Records from a data source
Start of Block

/-- The next byte fed runs the row it selects; unless that is AE.OK it is one byte more that reports NoFrame. -/
theorem Fed.next {s t : State} {n : Nat} {p : Phase} {q : List Byte} {b : Byte} {i : Instr} (h : Fed s t n p q)
    (hsel : selectedBy p b t.guards = i) (hi : i.isConsume = true) (ho : i ≠ .aeOk) (bs : List Byte) :
    ∃ u, Effect Config.hardware t i u ∧ feed (b :: bs) t = feed bs u ∧ Fed s u (n + 1) u.state u.payloadView := by
  obtain ⟨hr, rfl, -, hin, hob⟩ := h
  obtain ⟨u, he, hf⟩ := feed_cons hr b bs
  rw [hsel] at he
  refine ⟨u, he, hf, he.ready hr, rfl, rfl, he.inputs_eq.trans hin, ?_⟩
  rw [he.observed_eq, if_pos hi, if_neg ho, hob]
  rfl

/-- An append lengthens the payload view by its byte and keeps the length register (43 R130). -/
theorem Effect.append_view {c : Config.Params} {i : Instr} {s t : State} {b : Byte} (h : Effect c s i t)
    (hi : i = .apMore b ∨ i = .apLast b) :
    t.payloadView = s.payloadView ++ [b] ∧ t.declaredLength = s.declaredLength := by
  have hlt : s.Legal c → s.state = .accumulatingPayload → s.receivedCount.toNat < 255 :=
    fun hl hp => Nat.lt_of_lt_of_le (hl.storeAddress_lt hp) c.le_255
  rcases hi with rfl | rfl
  · cases h with | apMore _ _ hl hp => exact ⟨State.payloadView_append (hlt hl hp) rfl rfl, rfl⟩
  · cases h with | apLast _ _ hl hp => exact ⟨State.payloadView_append (hlt hl hp) rfl rfl, rfl⟩

/-- The bytes still missing in AccumulatingPayload are stored one by one and lead to AwaitChecksum (43 R131, R132). -/
theorem Fed.payload {s t : State} {n : Nat} {q p : List Byte} (h : Fed s t n .accumulatingPayload q)
    (hl : q.length + p.length = t.declaredLength.toNat) (bs : List Byte) :
    ∃ u, feed (p ++ bs) t = feed bs u ∧ Fed s u (n + p.length) .awaitChecksum (q ++ p) := by
  induction p generalizing t n q with
  | nil =>
    obtain ⟨⟨-, -, -, -, h4, -⟩, hp, rfl, -, -⟩ := h
    obtain ⟨-, hlt⟩ := h4 hp
    rw [State.payloadView_length, List.length_nil] at hl
    omega
  | cons b p ih =>
    have hq : t.receivedCount.toNat = q.length := by rw [← h.view, State.payloadView_length]
    rw [List.length_cons] at hl
    by_cases hlast : p = []
    · subst hlast
      have hg : t.guards.lastByte = true := decide_eq_true (by rw [List.length_nil] at hl; omega)
      obtain ⟨u, he, hf, hu⟩ := h.next (selectedBy_apLast b hg _) rfl nofun bs
      obtain ⟨hv, -⟩ := he.append_view (.inr rfl)
      have hs : u.state = .awaitChecksum := by cases he; rfl
      rw [hv, hs, h.view] at hu
      exact ⟨u, hf, hu⟩
    · have hpos : 0 < p.length := List.length_pos_iff.2 hlast
      have hg : t.guards.lastByte = false := decide_eq_false (by omega)
      obtain ⟨u, he, hf, hu⟩ := h.next (selectedBy_apMore b hg _) rfl nofun (p ++ bs)
      obtain ⟨hv, hd⟩ := he.append_view (.inl rfl)
      have hs : u.state = .accumulatingPayload := by cases he; rfl
      rw [hv, hs, h.view] at hu
      obtain ⟨w, hw, hfw⟩ := ih hu (by rw [hd, List.length_append, List.length_singleton]; omega)
      refine ⟨w, hf.trans hw, ?_⟩
      rw [List.append_assoc, List.singleton_append, Nat.add_right_comm, Nat.add_assoc] at hfw
      exact hfw

/-- In AwaitLength the length byte of a payload that fits and then the payload lead to AwaitChecksum (42 R122, R123). -/
theorem Fed.body {s t : State} {n : Nat} {q p : List Byte} (h : Fed s t n .awaitLength q)
    (hl : p.length ≤ Config.hardware.maxPayload) (bs : List Byte) :
    ∃ u, feed (BitVec.ofNat 8 p.length :: p ++ bs) t = feed bs u ∧ Fed s u (n + 1 + p.length) .awaitChecksum p := by
  have hn : (BitVec.ofNat 8 p.length).toNat = p.length :=
    (BitVec.toNat_ofNat ..).trans (Nat.mod_eq_of_lt (Nat.lt_of_le_of_lt hl (by decide)))
  have hc : t.receivedCount = 0 := by
    obtain ⟨⟨-, -, -, h3, -⟩, hp, -, -, -⟩ := h
    exact (h3 hp).2.1
  by_cases h0 : p = []
  · subst h0
    obtain ⟨u, he, hf, hu⟩ := h.next (selectedBy_alZero _ _) rfl nofun bs
    have hs : u.state = .awaitChecksum ∧ u.payloadView = [] := by
      cases he; exact ⟨rfl, State.payloadView_of_zero hc⟩
    rw [hs.1, hs.2] at hu
    exact ⟨u, hf, hu⟩
  · have hpos : 0 < p.length := List.length_pos_iff.2 h0
    obtain ⟨u, he, hf, hu⟩ := h.next
      (selectedBy_alLen (l := BitVec.ofNat 8 p.length) (by rw [hn]; exact hpos) (by rw [hn]; exact hl) _) rfl nofun (p ++ bs)
    have hs : u.state = .accumulatingPayload ∧ u.payloadView = [] ∧ u.declaredLength = BitVec.ofNat 8 p.length := by
      cases he; exact ⟨rfl, State.payloadView_of_zero hc, rfl⟩
    obtain ⟨hp, hv, hd⟩ := hs
    rw [hp, hv] at hu
    obtain ⟨w, hw, hfw⟩ := hu.payload (p := p) (by rw [hd, hn, List.length_nil, Nat.zero_add]) bs
    exact ⟨w, hf.trans hw, hfw⟩

/-- In AwaitStart the bytes of a frame up to its payload lead to AwaitChecksum (30_encoding R76). -/
theorem feed_body {s : State} {p : List Byte} (hs : Ready s) (hp : s.state = .awaitStart)
    (hl : p.length ≤ Config.hardware.maxPayload) (bs : List Byte) :
    ∃ u, feed ([0x02#8, BitVec.ofNat 8 p.length] ++ p ++ bs) s = feed bs u ∧ Fed s u (p.length + 2) .awaitChecksum p := by
  have h : Fed s s 0 .awaitStart s.payloadView := ⟨hs, hp, rfl, rfl, rfl⟩
  obtain ⟨t, he, hf, ht⟩ := h.next (selectedBy_asStart _ _) rfl nofun (BitVec.ofNat 8 p.length :: p ++ bs)
  have hs : t.state = .awaitLength := by cases he; rfl
  rw [hs] at ht
  obtain ⟨u, hu, hfu⟩ := ht.body hl bs
  rw [show 0 + 1 + 1 + p.length = p.length + 2 by omega] at hfu
  exact ⟨u, hf.trans hu, hfu⟩

/-- In AwaitChecksum the next byte is kept as the received checksum and leads to AwaitEnd (44 R140). -/
theorem Fed.checksum {s t : State} {n : Nat} {q : List Byte} (h : Fed s t n .awaitChecksum q) (b : Byte) (bs : List Byte) :
    ∃ u, feed (b :: bs) t = feed bs u ∧ Fed s u (n + 1) .awaitEnd q ∧ u.receivedChecksum = b := by
  obtain ⟨u, he, hf, hu⟩ := h.next (b := b) rfl rfl nofun bs
  have hq := h.view
  cases he
  exact ⟨_, hf, hq ▸ hu, rfl⟩

/-- The frame of a payload that fits, fed in AwaitStart, reports that payload on its last byte and nothing before (30_encoding
R84). -/
theorem feed_frame {s : State} {p : List Byte} (hs : Ready s) (hp : s.state = .awaitStart)
    (hl : p.length ≤ Config.hardware.maxPayload) :
    ∃ t, feed (frame p) s = .next t ∧ t.state = .awaitStart ∧ t.inputs = s.inputs ∧ t.payloadView = p ∧
      t.observed = .frameReady p :: (List.replicate (p.length + 3) .noFrame ++ s.observed) := by
  obtain ⟨u, hfu, hu⟩ := feed_body hs hp hl [xorBytes p, 0x03#8]
  obtain ⟨v, hfv, hv, hc⟩ := hu.checksum (xorBytes p) [0x03#8]
  obtain ⟨⟨hi, hlegal⟩, hpv, rfl, hin, hob⟩ := hv
  have hx : v.computedChecksum = v.receivedChecksum := by
    obtain ⟨-, h2, -⟩ := hlegal
    exact h2.trans hc.symm
  obtain ⟨t, he, hf⟩ := feed_cons ⟨hi, hlegal⟩ 0x03#8 []
  rw [hpv, selectedBy_aeOk (decide_eq_true hx)] at he
  refine ⟨t, (hfu.trans hfv).trans hf, ?_⟩
  have ho := he.observed_eq
  rw [hob] at ho
  cases he
  exact ⟨rfl, hin, rfl, ho⟩

/-! ### Runs over more bytes -/

/-- Bytes fed in a ready state lead to a ready state. -/
theorem feed_ready (bs : List Byte) {s : State} (hs : Ready s) : ∃ t, feed bs s = .next t ∧ Ready t :=
  run_ready bs.length (s := offer bs s) hs

/-- An instruction has one effect in a state. -/
theorem Effect.unique {c : Config.Params} {i : Instr} {s t u : State} (h : Effect c s i t) (h' : Effect c s i u) : t = u := by
  cases h <;> cases h' <;> rfl

/-- Bytes fed after others are fed where those have led to. -/
theorem feed_append {s u : State} {as : List Byte} (hs : Ready s) (h : feed as s = .next u) (bs : List Byte) :
    feed (as ++ bs) s = feed bs u := by
  induction as generalizing s with
  | nil => cases h; rfl
  | cons a as ih =>
    obtain ⟨t, he, hf⟩ := feed_cons hs a (as ++ bs)
    obtain ⟨t', he', hf'⟩ := feed_cons hs a as
    cases he.unique he'
    exact hf.trans (ih (he.ready hs) (hf'.symm.trans h))

/-- One byte more runs the row it selects where the bytes before have led to. -/
theorem feed_snoc {s u : State} {bs : List Byte} (hs : Ready s) (h : feed bs s = .next u) (hu : Ready u) (b : Byte) :
    ∃ t, Effect Config.hardware u (selectedBy u.state b u.guards) t ∧ feed (bs ++ [b]) s = .next t := by
  obtain ⟨t, he, hf⟩ := feed_cons hu b []
  exact ⟨t, he, (feed_append hs h [b]).trans hf⟩

/-! ### The bytes of an attempt -/

/-- The bytes the attempt under way has used up, as the registers and the payload view hold them. -/
def State.attemptBytes (s : State) : List Byte :=
  match s.state with
  | .awaitLength => [0x02#8]
  | .accumulatingPayload | .awaitChecksum => [0x02#8, s.declaredLength] ++ s.payloadView
  | .awaitEnd => [0x02#8, s.declaredLength] ++ s.payloadView ++ [s.receivedChecksum]
  | _ => []

/-- In AwaitStart no attempt is under way. -/
theorem State.attemptBytes_awaitStart {s : State} (hp : s.state = .awaitStart) : s.attemptBytes = [] := by
  rw [State.attemptBytes, hp]

theorem State.attemptBytes_awaitLength {s : State} (hp : s.state = .awaitLength) : s.attemptBytes = [0x02#8] := by
  rw [State.attemptBytes, hp]

theorem State.attemptBytes_payload {s : State} (hp : s.state = .accumulatingPayload ∨ s.state = .awaitChecksum) :
    s.attemptBytes = [0x02#8, s.declaredLength] ++ s.payloadView := by
  rcases hp with hp | hp <;> rw [State.attemptBytes, hp]

theorem State.attemptBytes_awaitEnd {s : State} (hp : s.state = .awaitEnd) :
    s.attemptBytes = [0x02#8, s.declaredLength] ++ s.payloadView ++ [s.receivedChecksum] := by
  rw [State.attemptBytes, hp]

/-- A CONSUME adds its byte to the bytes of the attempt or leads back to AwaitStart. -/
theorem Effect.attemptBytes {c : Config.Params} {i : Instr} {s t : State} (h : Effect c s i t) (hi : i.isConsume = true) :
    t.state = .awaitStart ∨ t.attemptBytes = s.attemptBytes ++ [StepWord.inByte (encode i)] := by
  have hempty (hl : s.Legal c) (hp : s.state = .awaitLength) : s.payloadView = [] := by
    obtain ⟨-, -, h3, -⟩ := hl
    obtain ⟨-, hc, -⟩ := h3 hp
    exact State.payloadView_of_zero hc
  have happend (b : Byte) (hb : i = .apMore b ∨ i = .apLast b) : t.payloadView = s.payloadView ++ [b] :=
    (h.append_view hb).1
  cases h with
  | init | idle => cases hi
  | asSkip _ _ _ hp => exact .inl hp
  | alOver | aeOk | aeBadchk | aeBadend => exact .inl rfl
  | asStart _ _ hp =>
    rw [State.attemptBytes_awaitStart hp]
    exact .inr rfl
  | alZero _ hl hp =>
    rw [State.attemptBytes_awaitLength hp]
    exact .inr (congrArg ([0x02#8, 0x00#8] ++ ·) (hempty hl hp))
  | alLen l _ hl hp =>
    rw [State.attemptBytes_awaitLength hp, encode, StepWord.inByte_pack]
    exact .inr (congrArg ([0x02#8, l] ++ ·) (hempty hl hp))
  | apMore b _ _ hp =>
    rw [State.attemptBytes_payload (.inl hp), encode, StepWord.inByte_pack]
    exact .inr (congrArg ([0x02#8, s.declaredLength] ++ ·) (happend b (.inl rfl)))
  | apLast b _ _ hp =>
    rw [State.attemptBytes_payload (.inl hp), encode, StepWord.inByte_pack]
    exact .inr (congrArg ([0x02#8, s.declaredLength] ++ ·) (happend b (.inr rfl)))
  | acChk b _ _ hp =>
    rw [State.attemptBytes_payload (.inr hp), encode, StepWord.inByte_pack]
    exact .inr rfl

/-- Every row a named phase selects is a CONSUME (00_scope R17). -/
theorem isConsume_of_rowPhase {i : Instr} {p : Phase} (h : rowPhase i = some p) : i.isConsume = true := by
  cases i with
  | init | idle => cases h
  | _ => rfl

/-- The bytes fed in AwaitStart are some that lead back there and then those of the attempt under way. -/
theorem feed_attempt {s t : State} {bs : List Byte} (hs : Ready s) (hp : s.state = .awaitStart) (h : feed bs s = .next t) :
    ∃ g, bs = g ++ t.attemptBytes ∧ ∃ u, feed g s = .next u ∧ u.state = .awaitStart := by
  induction bs using List.reverseRecOn generalizing t with
  | nil => cases h; exact ⟨[], (State.attemptBytes_awaitStart hp).symm, s, rfl, hp⟩
  | append_singleton bs b ih =>
    obtain ⟨w, hw, hrw⟩ := feed_ready bs hs
    obtain ⟨g, hg, hgu⟩ := ih hw
    obtain ⟨t', he, hf⟩ := feed_snoc hs hw hrw b
    cases hf.symm.trans h
    obtain ⟨-, -, -, -, -, -, -, hn⟩ := hrw
    have hc := isConsume_of_rowPhase (rowPhase_selectedBy hn b w.guards Config.hardware)
    rcases he.attemptBytes hc with hst | hat
    · exact ⟨bs ++ [b], by rw [State.attemptBytes_awaitStart hst, List.append_nil], t, h, hst⟩
    · rw [encode_selectedBy hn, StepWord.inByte_pack] at hat
      exact ⟨g, by rw [hat, hg, List.append_assoc], hgu⟩

/-- A byte whose step reports a frame is the end marker in AwaitEnd with equal checksums, and the frame is the payload view (45
R151). -/
theorem Effect.reports {c : Config.Params} {s t : State} {b : Byte} {v : List Byte} (hs : Ready s c)
    (h : Effect c s (selectedBy s.state b s.guards c) t) (hob : t.observed.head? = some (.frameReady v)) :
    s.state = .awaitEnd ∧ s.computedChecksum = s.receivedChecksum ∧ b = 0x03#8 ∧ v = s.payloadView := by
  obtain ⟨-, -, -, -, -, -, -, hn⟩ := hs
  have hc := isConsume_of_rowPhase (rowPhase_selectedBy hn b s.guards c)
  have hb : StepWord.inByte (encode (selectedBy s.state b s.guards c)) = b := by
    rw [encode_selectedBy hn, StepWord.inByte_pack]
  rw [h.observed_eq, if_pos hc] at hob
  generalize selectedBy s.state b s.guards c = i at h hb hob
  by_cases hi : i = .aeOk
  · subst hi
    cases h with
    | aeOk _ _ hp hx => exact ⟨hp, hx, hb.symm.trans (StepWord.inByte_pack ..), by simpa using hob.symm⟩
  · simp [hi] at hob

/-- In AwaitEnd with equal checksums the attempt's bytes lack only the end marker of the frame of the payload view. -/
theorem State.attemptBytes_end_eq_frame {s : State} (hl : s.Legal) (hp : s.state = .awaitEnd)
    (hc : s.computedChecksum = s.receivedChecksum) : s.attemptBytes ++ [0x03#8] = frame s.payloadView := by
  obtain ⟨-, h2, -, -, -, h6, -⟩ := hl
  have hd : s.declaredLength = BitVec.ofNat 8 s.payloadView.length := by simp [h6 hp]
  have hx : s.receivedChecksum = xorBytes s.payloadView := hc.symm.trans h2
  rw [State.attemptBytes_awaitEnd hp, hx, hd, frame, List.append_assoc]
  rfl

End of Block

◆ **ABOUT THIS EXERCISE**
The entries above hold the needed span. Transcribe exactly the lines from the one with "rw [hsel] at he" to the one with "t.payloadView = s.payloadView ++ [b] ∧", both included.

◆ **ANSWER AREA**
  rw [hsel] at he
  refine ⟨u, he, hf, he.ready hr, rfl, rfl, he.inputs_eq.trans hin, ?_⟩
  rw [he.observed_eq, if_pos hi, if_neg ho, hob]
  rfl

/-- An append lengthens the payload view by its byte and keeps the length register (43 R130). -/
theorem Effect.append_view {c : Config.Params} {i : Instr} {s t : State} {b : Byte} (h : Effect c s i t)
    (hi : i = .apMore b ∨ i = .apLast b) :
    t.payloadView = s.payloadView ++ [b] ∧ t.declaredLength = s.declaredLength := by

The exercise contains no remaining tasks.